_PROBLEM REQUIREMENTS_. Find each line below where the word "limitBound" occurs, and copy it.

_DATA FOR REVIEW_.
++++++++++++++++++++

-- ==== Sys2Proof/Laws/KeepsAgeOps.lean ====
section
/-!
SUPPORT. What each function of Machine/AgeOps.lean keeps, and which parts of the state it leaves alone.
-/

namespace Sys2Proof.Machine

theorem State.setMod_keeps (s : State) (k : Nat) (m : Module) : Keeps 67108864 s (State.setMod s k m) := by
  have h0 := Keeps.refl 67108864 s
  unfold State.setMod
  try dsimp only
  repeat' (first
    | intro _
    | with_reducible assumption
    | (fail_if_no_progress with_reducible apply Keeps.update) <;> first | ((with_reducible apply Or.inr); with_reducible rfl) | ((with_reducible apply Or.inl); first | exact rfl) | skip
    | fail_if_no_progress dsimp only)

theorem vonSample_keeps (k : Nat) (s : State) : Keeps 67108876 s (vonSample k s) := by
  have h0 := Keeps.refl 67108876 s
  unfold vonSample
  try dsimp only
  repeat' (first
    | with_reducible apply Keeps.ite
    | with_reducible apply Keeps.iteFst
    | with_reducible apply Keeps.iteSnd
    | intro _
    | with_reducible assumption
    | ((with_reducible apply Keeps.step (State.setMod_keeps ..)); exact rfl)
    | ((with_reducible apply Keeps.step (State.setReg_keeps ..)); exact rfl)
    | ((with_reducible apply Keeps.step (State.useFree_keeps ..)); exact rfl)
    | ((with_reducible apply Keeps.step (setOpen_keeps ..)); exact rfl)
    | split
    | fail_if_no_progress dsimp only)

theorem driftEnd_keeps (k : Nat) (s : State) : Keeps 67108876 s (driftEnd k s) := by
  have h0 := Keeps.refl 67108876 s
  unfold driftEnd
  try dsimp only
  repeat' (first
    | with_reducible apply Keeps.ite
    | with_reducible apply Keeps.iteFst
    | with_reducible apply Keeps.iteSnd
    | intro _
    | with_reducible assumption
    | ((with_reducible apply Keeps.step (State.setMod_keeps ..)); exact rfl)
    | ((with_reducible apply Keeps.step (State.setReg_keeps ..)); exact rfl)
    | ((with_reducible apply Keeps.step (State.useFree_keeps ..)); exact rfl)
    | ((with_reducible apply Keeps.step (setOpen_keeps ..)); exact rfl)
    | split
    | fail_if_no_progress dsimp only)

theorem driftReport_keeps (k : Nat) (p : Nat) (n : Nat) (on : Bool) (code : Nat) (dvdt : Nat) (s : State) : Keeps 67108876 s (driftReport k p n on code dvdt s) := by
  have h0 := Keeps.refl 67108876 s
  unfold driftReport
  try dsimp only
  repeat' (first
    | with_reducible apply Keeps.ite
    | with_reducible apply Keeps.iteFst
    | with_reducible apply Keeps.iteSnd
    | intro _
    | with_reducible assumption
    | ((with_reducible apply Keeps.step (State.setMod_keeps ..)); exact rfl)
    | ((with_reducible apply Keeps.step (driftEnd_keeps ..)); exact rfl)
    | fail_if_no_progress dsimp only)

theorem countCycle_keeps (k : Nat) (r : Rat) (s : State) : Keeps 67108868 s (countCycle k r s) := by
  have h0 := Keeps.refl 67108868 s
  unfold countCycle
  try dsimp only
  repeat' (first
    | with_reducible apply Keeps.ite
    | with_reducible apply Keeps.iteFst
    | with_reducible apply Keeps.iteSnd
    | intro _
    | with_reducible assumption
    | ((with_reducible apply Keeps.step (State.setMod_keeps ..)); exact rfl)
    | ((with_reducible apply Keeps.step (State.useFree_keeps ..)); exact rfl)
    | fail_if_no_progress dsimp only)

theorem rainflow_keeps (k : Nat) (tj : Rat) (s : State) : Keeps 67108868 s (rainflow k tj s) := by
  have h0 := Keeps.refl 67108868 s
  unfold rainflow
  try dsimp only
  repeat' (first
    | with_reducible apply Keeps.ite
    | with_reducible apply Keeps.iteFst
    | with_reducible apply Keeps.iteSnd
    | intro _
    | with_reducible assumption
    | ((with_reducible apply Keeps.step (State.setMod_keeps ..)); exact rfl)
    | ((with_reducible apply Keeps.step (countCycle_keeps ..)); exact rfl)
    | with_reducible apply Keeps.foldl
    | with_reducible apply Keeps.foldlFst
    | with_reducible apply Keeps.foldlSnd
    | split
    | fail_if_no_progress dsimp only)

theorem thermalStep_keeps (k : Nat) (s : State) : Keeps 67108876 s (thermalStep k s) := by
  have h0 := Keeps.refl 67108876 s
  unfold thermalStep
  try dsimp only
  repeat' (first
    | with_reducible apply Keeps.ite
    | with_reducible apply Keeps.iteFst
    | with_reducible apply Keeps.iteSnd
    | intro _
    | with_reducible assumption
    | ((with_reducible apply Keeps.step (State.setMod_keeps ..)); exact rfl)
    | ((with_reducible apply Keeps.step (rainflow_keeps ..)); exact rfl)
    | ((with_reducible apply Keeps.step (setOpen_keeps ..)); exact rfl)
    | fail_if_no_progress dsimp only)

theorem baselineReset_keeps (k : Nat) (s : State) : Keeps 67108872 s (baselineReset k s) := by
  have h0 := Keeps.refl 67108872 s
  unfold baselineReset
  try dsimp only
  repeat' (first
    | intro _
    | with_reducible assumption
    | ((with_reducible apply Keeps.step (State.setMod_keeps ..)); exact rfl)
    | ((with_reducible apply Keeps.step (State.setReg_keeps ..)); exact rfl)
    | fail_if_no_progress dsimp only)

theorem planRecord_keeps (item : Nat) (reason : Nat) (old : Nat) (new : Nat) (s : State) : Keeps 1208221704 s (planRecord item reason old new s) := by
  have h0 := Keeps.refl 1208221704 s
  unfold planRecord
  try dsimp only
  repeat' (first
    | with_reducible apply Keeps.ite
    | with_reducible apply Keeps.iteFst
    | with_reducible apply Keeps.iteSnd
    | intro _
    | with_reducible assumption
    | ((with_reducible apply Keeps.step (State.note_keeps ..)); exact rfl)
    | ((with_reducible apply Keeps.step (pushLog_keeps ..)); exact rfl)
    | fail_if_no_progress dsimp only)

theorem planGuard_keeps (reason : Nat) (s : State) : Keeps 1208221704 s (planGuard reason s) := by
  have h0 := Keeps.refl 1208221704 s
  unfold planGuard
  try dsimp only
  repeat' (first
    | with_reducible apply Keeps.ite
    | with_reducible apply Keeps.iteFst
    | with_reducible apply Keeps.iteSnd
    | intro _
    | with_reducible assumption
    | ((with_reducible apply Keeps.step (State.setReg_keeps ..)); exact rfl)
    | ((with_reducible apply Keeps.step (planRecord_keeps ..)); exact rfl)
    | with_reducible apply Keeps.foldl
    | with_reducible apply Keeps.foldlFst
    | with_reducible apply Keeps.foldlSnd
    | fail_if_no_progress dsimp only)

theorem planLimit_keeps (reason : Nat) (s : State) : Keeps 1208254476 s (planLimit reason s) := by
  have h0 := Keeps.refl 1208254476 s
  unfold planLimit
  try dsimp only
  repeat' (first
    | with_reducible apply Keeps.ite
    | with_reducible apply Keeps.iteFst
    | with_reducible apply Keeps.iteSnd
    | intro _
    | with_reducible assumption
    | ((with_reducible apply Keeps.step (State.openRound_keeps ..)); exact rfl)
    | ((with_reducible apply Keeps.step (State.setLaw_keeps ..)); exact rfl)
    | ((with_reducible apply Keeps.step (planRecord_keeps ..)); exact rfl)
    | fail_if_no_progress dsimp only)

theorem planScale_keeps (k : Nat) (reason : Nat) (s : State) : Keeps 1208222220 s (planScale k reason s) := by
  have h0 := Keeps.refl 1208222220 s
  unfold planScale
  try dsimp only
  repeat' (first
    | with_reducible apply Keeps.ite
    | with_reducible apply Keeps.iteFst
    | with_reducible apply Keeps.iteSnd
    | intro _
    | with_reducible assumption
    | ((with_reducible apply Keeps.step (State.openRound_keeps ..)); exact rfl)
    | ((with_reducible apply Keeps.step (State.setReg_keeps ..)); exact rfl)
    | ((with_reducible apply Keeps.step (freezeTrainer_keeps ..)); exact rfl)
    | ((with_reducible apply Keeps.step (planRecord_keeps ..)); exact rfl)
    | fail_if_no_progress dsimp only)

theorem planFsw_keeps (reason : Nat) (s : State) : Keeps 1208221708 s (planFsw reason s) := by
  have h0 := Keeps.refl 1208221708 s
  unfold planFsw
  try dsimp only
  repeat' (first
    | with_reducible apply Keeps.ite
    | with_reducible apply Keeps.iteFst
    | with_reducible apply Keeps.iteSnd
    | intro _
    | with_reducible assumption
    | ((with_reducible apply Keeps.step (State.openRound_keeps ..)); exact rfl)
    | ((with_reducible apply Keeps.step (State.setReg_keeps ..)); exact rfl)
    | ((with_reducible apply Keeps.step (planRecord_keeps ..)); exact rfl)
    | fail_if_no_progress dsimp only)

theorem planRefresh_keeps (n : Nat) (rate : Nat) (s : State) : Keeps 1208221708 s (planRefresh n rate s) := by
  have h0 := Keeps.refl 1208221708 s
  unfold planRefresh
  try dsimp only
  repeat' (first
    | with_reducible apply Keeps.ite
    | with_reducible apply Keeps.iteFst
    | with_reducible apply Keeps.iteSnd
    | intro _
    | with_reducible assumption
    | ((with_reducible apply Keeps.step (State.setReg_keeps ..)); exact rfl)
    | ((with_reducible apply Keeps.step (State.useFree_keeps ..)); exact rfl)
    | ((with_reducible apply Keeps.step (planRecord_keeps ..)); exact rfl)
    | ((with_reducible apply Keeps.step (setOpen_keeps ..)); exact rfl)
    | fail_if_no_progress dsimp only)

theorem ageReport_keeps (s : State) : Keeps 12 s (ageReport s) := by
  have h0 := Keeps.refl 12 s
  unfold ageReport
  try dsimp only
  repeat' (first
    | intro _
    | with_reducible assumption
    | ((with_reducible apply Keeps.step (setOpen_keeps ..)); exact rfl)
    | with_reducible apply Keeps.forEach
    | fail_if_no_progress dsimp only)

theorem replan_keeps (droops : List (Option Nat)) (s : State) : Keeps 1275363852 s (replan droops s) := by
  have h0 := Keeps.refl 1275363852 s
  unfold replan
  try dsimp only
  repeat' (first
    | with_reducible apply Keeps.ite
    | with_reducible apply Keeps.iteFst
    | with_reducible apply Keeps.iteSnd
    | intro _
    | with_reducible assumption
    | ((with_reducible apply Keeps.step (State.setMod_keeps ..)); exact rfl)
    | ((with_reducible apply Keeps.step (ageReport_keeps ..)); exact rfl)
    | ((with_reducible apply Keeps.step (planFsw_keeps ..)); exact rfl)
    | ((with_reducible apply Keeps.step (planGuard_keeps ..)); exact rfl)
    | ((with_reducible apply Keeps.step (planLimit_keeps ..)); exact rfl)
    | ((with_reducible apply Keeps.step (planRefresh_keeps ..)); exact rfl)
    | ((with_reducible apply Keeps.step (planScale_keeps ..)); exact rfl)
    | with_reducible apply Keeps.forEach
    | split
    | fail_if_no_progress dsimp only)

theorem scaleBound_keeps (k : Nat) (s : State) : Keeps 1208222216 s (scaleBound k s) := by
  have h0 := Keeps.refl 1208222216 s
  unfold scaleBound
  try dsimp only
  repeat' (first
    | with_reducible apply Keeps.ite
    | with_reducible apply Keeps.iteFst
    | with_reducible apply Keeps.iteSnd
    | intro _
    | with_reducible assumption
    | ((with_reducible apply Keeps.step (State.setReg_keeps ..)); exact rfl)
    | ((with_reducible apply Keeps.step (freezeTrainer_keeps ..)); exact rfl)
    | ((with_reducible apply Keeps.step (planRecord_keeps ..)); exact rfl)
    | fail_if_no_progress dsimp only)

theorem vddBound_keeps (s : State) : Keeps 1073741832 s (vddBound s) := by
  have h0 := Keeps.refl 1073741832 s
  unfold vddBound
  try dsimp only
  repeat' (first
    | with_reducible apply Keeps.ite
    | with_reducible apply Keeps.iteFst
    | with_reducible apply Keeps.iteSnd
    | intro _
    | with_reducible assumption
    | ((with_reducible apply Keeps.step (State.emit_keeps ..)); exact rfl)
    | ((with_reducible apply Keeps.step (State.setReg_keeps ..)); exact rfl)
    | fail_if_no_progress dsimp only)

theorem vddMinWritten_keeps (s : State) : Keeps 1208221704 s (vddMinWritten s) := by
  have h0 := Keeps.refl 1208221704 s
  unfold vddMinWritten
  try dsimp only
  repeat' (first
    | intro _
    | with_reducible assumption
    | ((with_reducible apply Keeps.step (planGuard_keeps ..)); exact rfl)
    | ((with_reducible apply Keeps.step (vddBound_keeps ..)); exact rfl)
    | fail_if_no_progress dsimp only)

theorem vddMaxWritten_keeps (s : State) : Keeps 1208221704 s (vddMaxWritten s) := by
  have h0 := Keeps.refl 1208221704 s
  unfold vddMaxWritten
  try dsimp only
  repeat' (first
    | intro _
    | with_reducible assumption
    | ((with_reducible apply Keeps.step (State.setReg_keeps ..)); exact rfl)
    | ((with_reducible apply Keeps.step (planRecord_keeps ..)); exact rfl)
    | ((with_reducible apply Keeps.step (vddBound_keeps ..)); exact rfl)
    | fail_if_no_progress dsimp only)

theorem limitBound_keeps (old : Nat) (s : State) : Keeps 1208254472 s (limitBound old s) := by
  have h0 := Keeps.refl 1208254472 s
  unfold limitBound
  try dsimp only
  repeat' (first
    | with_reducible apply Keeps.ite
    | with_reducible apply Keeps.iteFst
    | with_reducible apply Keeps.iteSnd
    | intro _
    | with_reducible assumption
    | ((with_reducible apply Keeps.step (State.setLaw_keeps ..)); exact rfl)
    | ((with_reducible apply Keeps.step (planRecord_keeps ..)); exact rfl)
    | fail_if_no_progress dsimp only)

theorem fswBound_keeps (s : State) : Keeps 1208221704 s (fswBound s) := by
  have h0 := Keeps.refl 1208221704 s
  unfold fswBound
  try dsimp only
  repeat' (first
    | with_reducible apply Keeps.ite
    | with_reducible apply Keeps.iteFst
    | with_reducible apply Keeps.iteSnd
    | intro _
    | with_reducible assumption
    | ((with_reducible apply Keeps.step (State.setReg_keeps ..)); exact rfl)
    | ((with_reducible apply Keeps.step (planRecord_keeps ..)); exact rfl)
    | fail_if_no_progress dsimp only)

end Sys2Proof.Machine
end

++++++++++++++++++++

_ANSWER FOR THE TASK_.
theorem limitBound_keeps (old : Nat) (s : State) : Keeps 1208254472 s (limitBound old s) := by
  unfold limitBound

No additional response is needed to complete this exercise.